Mark Radcliffe, partner at law firm DLA Piper, spoke to Harshul Sanghi, managing partner of American Express Ventures, the investment arm of the payment services provider, about its origins, the business environment of Silicon Valley, and future trends in digital commerce and e-commerce.

“Writing a cheque is the easiest part of corporate venturing,” said Sanghi, who explained that American Express Ventures sought to add strategic value on two fronts, both to the business unit and to its portfolio companies. “We draw up a roadmap for achieving a portfolio of opportunities over a period of 12 to 24 months.”

American Express Ventures was set up by its parent in the aftermath of the financial crisis, after the company’s CEO visited Silicon Valley and saw what groups like internet company Google and computer manufacturer Apple were doing.

“American Express Ventures was set up in Silicon Valley to plug into the innovation ecosystem,” said Sanghi, who described Silicon Valley as a place with “a different culture, different people, a different currency and different language.”

Lita Nelsen keynote

Lita Nelsen, director of the technology licensing office of Massachusetts Institute of Technology, gave the final keynote address, providing an overview over what her office does and why.

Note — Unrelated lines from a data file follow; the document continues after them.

-- ==== Sys2Proof/Machine/Regs.lean ====
section
/-! DEFINITION. The control window's register fields, one definition per field, at the offsets, widths,
defaults and access codes of the spec's register tables (R56, R85, R108, R167, R189, R218, R235, R295,
R324, R345, R346, R366, R384, R385, R406, R407, R408, R434, R435, R458, R463, and the map R461), and the
map of every register that REGISTER_WRITE and the debug read consult. A field whose table gives no
default that the part holds before the image (Default "Image", "Strap", "—") has default 0 here. -/

namespace Sys2Proof

/-- The access codes of R7. -/
inductive Acc where
  | ro | rw | wo | w1c | img | saf | ctr
  deriving DecidableEq, Repr

/-- One register field: the bit address of its least significant bit in the control window (byte
offset times 8, plus the bit), its width in bits, its default and its access code.
A field that a node-wide register shows per reading partition has one copy for each partition,
2^32 bit addresses apart (assumption 3). -/
structure Fld where
  bit : Nat
  w : Nat
  dflt : Nat
  acc : Acc
  deriving DecidableEq, Repr

/-- One register or table entry of the map: byte offset of the first, its index dimensions as
(stride, count), its size in bytes, its fields at an index (for reading partition p), and its reserved bit ranges (R6). -/
structure RegDesc where
  off : Nat
  dims : List (Nat × Nat)
  bytes : Nat
  fields : Nat → Nat → Nat → List Fld
  rsvd : List (Nat × Nat)

namespace Reg

/-- Default receive buffers of each Ovane class (OVL_CLASS, R366). -/
def ovlClassBuffers (c : Nat) : Nat :=
  ([64, 512, 1024, 512, 512, 256, 256, 512, 256, 128, 64] : List Nat).getD c 0

/-! ### Registers of spec/02_steps_and_visibility.md -/
def STEP_OPEN : Fld := ⟨8 * 0x100000, 64, 0, .ro⟩
def STEP_EXEC : Fld := ⟨8 * 0x100008, 64, 0, .ro⟩
def STEP_COMMITTED : Fld := ⟨8 * 0x100010, 64, 0, .ro⟩
def STEP_OLDEST : Fld := ⟨8 * 0x100018, 64, 0, .ro⟩
def STEP_WINDOW : Fld := ⟨8 * 0x100020, 18, 5000, .img⟩
def STEP_MEMB_CFG : Fld := ⟨8 * 0x100024, 21, 125000, .img⟩
def STEP_ROLE_IS_ROOT : Fld := ⟨8 * 0x100028 + 28, 1, 0, .ro⟩
def STEP_ROLE_ROOT_ID : Fld := ⟨8 * 0x100028 + 16, 12, 0, .ro⟩
def STEP_ROLE_NODE_ID : Fld := ⟨8 * 0x100028, 12, 0, .ro⟩
def STEP_EPOCH : Fld := ⟨8 * 0x10002c, 32, 0, .ro⟩
def STEP_STATUS_NO_ROOT : Fld := ⟨8 * 0x100030 + 8, 1, 0, .ro⟩
def STEP_STATUS_EXCLUDE_EVT : Fld := ⟨8 * 0x100030 + 7, 1, 0, .w1c⟩
def STEP_STATUS_JOIN_EVT : Fld := ⟨8 * 0x100030 + 6, 1, 0, .w1c⟩
def STEP_STATUS_SELF_ISOLATED : Fld := ⟨8 * 0x100030 + 5, 1, 0, .ro⟩
def STEP_STATUS_RECOVERING : Fld := ⟨8 * 0x100030 + 4, 1, 0, .ro⟩
def STEP_STATUS_STALL_PDS : Fld := ⟨8 * 0x100030 + 3, 1, 0, .ro⟩
def STEP_STATUS_STALL_MEMB : Fld := ⟨8 * 0x100030 + 2, 1, 0, .ro⟩
def STEP_STATUS_STALL_HORIZON : Fld := ⟨8 * 0x100030 + 1, 1, 0, .ro⟩
def STEP_STATUS_STALL_WAIT : Fld := ⟨8 * 0x100030, 1, 0, .ro⟩
def STEP_PDS : Fld := ⟨8 * 0x100034, 21, 0, .ro⟩
def STEP_ROOTS_CAND3 : Fld := ⟨8 * 0x100038 + 48, 12, 4095, .img⟩
def STEP_ROOTS_CAND2 : Fld := ⟨8 * 0x100038 + 32, 12, 4095, .img⟩
def STEP_ROOTS_CAND1 : Fld := ⟨8 * 0x100038 + 16, 12, 4095, .img⟩
def STEP_ROOTS_CAND0 : Fld := ⟨8 * 0x100038, 12, 0, .img⟩
def STEP_MEMBERS : Fld := ⟨8 * 0x100200, 4096, 0, .ro⟩
def STEP_SUSPECTS : Fld := ⟨8 * 0x100400, 4096, 0, .ro⟩
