-- ==== Sys2Proof/Machine/State.lean ====
section
/-! DEFINITION. The node's state, as plain data: the control window's register fields in one sparse table, and
the state of each block beside it. -/

namespace Sys2Proof.Machine

/-- Why a command could stop the machine: no command of this table does, because the spec gives every command
an effect; the type is closed and its one constructor is answered by no meaning (safe). -/
inductive Fault where
  /-- Raised by nothing: the node reports every fault through a status, a tally or an isolation (R391). Safe. -/
  | none
  deriving DecidableEq, Repr

/-- Why a command could be refused. -/
inductive Refusal where
  /-- The arm of a command that has no meaning yet, by mnemonic. Safe. -/
  | notModelled (mnemonic : String)
  deriving DecidableEq, Repr

/-- A descriptor fetched from an intake ring and not yet taken (R87, R373). -/
structure Head where
  /-- Its bytes, LENGTH × 64 of them, or the one unit of a malformed length (R87); none at reset -/
  data : List Byte
  /-- The units it occupies in the ring (R87); none at reset -/
  units : Nat
  deriving DecidableEq, Repr

/-- A queued synchronisation operation (R338). -/
structure SyncWaiter where
  /-- True for a TAKE, false for a WAIT (R337) -/
  take : Bool
  /-- The host that wrote the operation (R336) -/
  pid : Nat
  /-- ARG (R336) -/
  arg : Nat
  /-- REPLY (R336) -/
  reply : Nat
  /-- TAG (R336) -/
  tag : Nat
  deriving DecidableEq, Repr

/-- What follows when a held host write is issued (R334, R100, R303). -/
inductive WriteEnd where
  /-- Nothing. -/
  | nothing
  /-- A completion written by this node to slot idx of ring n of partition p: the slot is written and the
  ring's vector falls due. -/
  | slot (p n idx : Nat)
  /-- A sheaf written at the root: a flush read follows, then the notice to the admitting node. -/
  | sheaf (step seq admitter status : Nat)
  /-- A synchronisation reply: the vector is raised if there is one. -/
  | reply (vector : Option Nat)
  /-- A status word the host polls, then event bit k of partition p. -/
  | polled (p k : Nat)
  /-- A state report: slot n of partition p completes (R427). -/
  | report (p n : Nat)
  deriving DecidableEq, Repr

/-- A write to host memory, waiting in a port's egress shaper or issued (R380). -/
structure HostWrite where
  /-- The partition charged (R380) -/
  part : Nat
  /-- The destination host (R333, R336) -/
  pid : Nat
  /-- Host address -/
  addr : Nat
  /-- The bytes written -/
  data : List Byte
  /-- What follows it (R334) -/
  done : WriteEnd
  deriving DecidableEq, Repr

/-- An SPDM session of a host context (R340). -/
structure Spdm where
  /-- How far version, capabilities and algorithms have been negotiated: 0 none, 1 version, 2 capabilities,
  3 algorithms (R340) -/
  stage : Nat
  /-- A key exchange has been answered and FINISH is awaited (R340) -/
  keyed : Bool
  /-- The session is established (R340) -/
  session : Bool
  /-- Key updates of the session (R340) -/
  keyGen : Nat
  deriving DecidableEq, Repr

/-- The host context of one bound PID (R327). -/
structure HostCtx where
  /-- Base of the committed interleaved decoder, if committed (R332); reset none -/
  hdmShared : Option Nat
  /-- Base of the committed bank-window decoder, if committed (R332); reset none -/
  hdmBank : Option Nat
  /-- The decoder error bits, interleaved and bank (R332); reset 0 -/
  hdmErr : Nat
  /-- The step s0 of a function-level reset in progress (R341); reset none -/
  resetStep : Option Nat
  /-- The reset has taken effect here: nothing more is written to the host (R341 step 2); reset false -/
  cut : Bool
  /-- The step of the last reset that took effect here, 0 for none: final sheaves of its steps and earlier are dropped
  (R341 step 3); reset 0 -/
  cutStep : Nat
  /-- The reset was started by the loss of the host: it leaves the fence (R343); reset false -/
  lossReset : Bool
  /-- Members that have confirmed the reset (R341 step 4); reset none -/
  confirmed : List Nat
  /-- The host is fenced (R314); reset false -/
  fenced : Bool
  /-- An IDE stream with keys set serves the host (R339); reset false -/
  ideKeyed : Bool
  /-- The DOE mailbox's SPDM state (R340); reset at stage 0 -/
  spdm : Spdm
  deriving DecidableEq, Repr
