-- ==== Sys2Proof/Machine/Links.lean ====
section
/-! DEFINITION. The Ovane link layer (R347 to R364): routes, message queues, flits, retry, streams and end-to-end
acknowledgement; and sending, which every other block uses. -/

namespace Sys2Proof.Machine

open Sys2Proof

/-- A link after reset (R354). -/
def Link.fresh : Link :=
  { rxNext := 0, nakAt := none, replay := [], ackTick := 0, replayed := none, txq := [], rrClass := 1, rrLeft := 0,
    rxPart := [], retrains := 0, retrainEnd := 0, uncorr := (0, 0), heard := 0 }

/-- The link-layer state of link l. -/
def State.link (s : State) (l : Nat) : Link := tget Link.fresh s.ovl.links l

/-- Set the link-layer state of link l. -/
def State.setLink (s : State) (l : Nat) (k : Link) : State :=
  { s with ovl := { s.ovl with links := tset Link.fresh s.ovl.links l k } }

/-- The link is up and carries flits (OVL_LINK.STATE 3). -/
def State.linkUp (s : State) (l : Nat) : Bool := decide (s.get (Reg.OVL_LINK_STATE l) = 3)

/-- The link may be routed on: up, in a fast retrain or with its far end frozen (R352, R353, R358). -/
def State.linkUsable (s : State) (l : Nat) : Bool :=
  let st := s.get (Reg.OVL_LINK_STATE l)
  decide (st = 3 ∨ st = 4 ∨ st = 6)

/-- The links of a destination's route entry in order, primary first (R357). -/
def State.routeLinks (s : State) (d : Nat) : List Nat :=
  ([s.get (Reg.OVL_ROUTE_PRIMARY d), s.get (Reg.OVL_ROUTE_ALT1 d), s.get (Reg.OVL_ROUTE_ALT2 d),
    s.get (Reg.OVL_ROUTE_ALT3 d)])

/-- The position of the first usable link of a route, 15 for none (OVL_ROUTE.ACTIVE). -/
def State.routeActive (s : State) (d : Nat) : Nat :=
  match (s.routeLinks d).findIdx? (fun l => decide (l < 8) && s.linkUsable l) with
  | some i => i
  | none => 15

/-- The link a unicast message to d leaves by (R358). -/
def State.routeTo (s : State) (d : Nat) : Option Nat :=
  (s.routeLinks d).find? (fun l => decide (l < 8) && s.linkUsable l)

/-- Node n is a member in the current epoch. -/
def State.isMember (s : State) (n : Nat) : Bool := bit (s.get Reg.STEP_MEMBERS) n

/-- The root candidate number of the current root, 4 when it is none of them (R47). -/
def State.rootIndex (s : State) : Nat :=
  ((List.range 4).find? (fun r => decide (s.get (Reg.OVL_TREE_ROOT r) = s.get Reg.STEP_ROLE_ROOT_ID))).getD 4

/-- The parent of node n in the tree in force, before repair. -/
def State.rawParent (s : State) (n : Nat) : Option Nat := tfind s.ovl.treeParent (4096 * s.rootIndex + n)

/-- The nearest member ancestor of node n in the tree in force (R470). -/
def State.parentOf (s : State) (n : Nat) : Nat → Option Nat
  | 0 => none
  | fuel + 1 =>
    match s.rawParent n with
    | none => none
    | some a => if s.isMember a then some a else s.parentOf a fuel

/-- This node's parent in the tree in force, repaired (R470). -/
def State.parent (s : State) : Option Nat := s.parentOf s.me 4096

/-- The nodes of the tree in force: its root, and those it names a parent for. -/
def State.treeNodes (s : State) : List Nat :=
  let root := s.get Reg.STEP_ROLE_ROOT_ID
  root :: (s.ovl.treeParent.filterMap (fun e => if e.1 / 4096 = s.rootIndex then some (e.1 % 4096) else none)).filter
    (fun n => decide (n ≠ root))

/-- The member children of node n in the tree in force, repaired (R29, R470). -/
def State.childrenOf (s : State) (n : Nat) : List Nat :=
  s.treeNodes.filter (fun c => s.isMember c && decide (c ≠ n) && decide (s.parentOf c 4096 = some n))

/-- The tree neighbours of this node (R361). -/
def State.treeNbrs (s : State) : List Nat := s.parent.toList ++ s.childrenOf s.me

/-! ### Sending -/

/-- The DATA flits a message fills (R350, R355). -/
def flitsOf (bytes : Nat) : Nat := cdiv bytes 246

“We are a small university,” Nelsen said. “The entering undergraduate class is just over 1,000. But we make a lot of noise.”

Technology transfer was not a money maker, Nelsen stated, revealing that returns were limited. Indeed, licensing had returned only $2.6bn for a research base of $63.7bn, a rate of 4.1%.

Mixing corporate venturing and M&A

Heidi Mason, managing partner of advisory service Bell Mason Group, spoke to Bill Taranto, president of Merck Global Health Innovation Fund, about his strategy-driven approach to corporate investment, together with Donato Tramuto, entrepreneur and founder of Physicians Interactive, a healthcare marketing company acquired by Merck.

Merck GHI Fund, a subsidiary of pharmaceutical company Merck, has grown in size from $125m to $500m in the past four years, has 28 portfolio companies and has completed four exits and three acquisitions. It was named Unit of the Year at the Global Corporate Venturing Awards.

The unit is described as having a “strategy-driven approach” which includes “combining emerging informational tools with existing health data, while leveraging health IT platforms”.

“We wanted to aggregate assets into a roll-up and learnt that we could not get there with venture capital alone,” explained Taranto. In addition to venture capital, Merck GHI now deploys growth equity and M&A as additional financial tools, and, said Taranto, “we may yet add incubation”.

Physicians Interactive, Taranto said, was taken through the stages of growth equity and M&A following a strict strategy. The acquired business, which has retained its independence with a separate board, was then combined with a similar but geographically diverse asset from within Merck, doubling Physicians Interactive’s top-line revenue. Merck also financed the company’s acquisition of online health community platform Med Help in July 2014.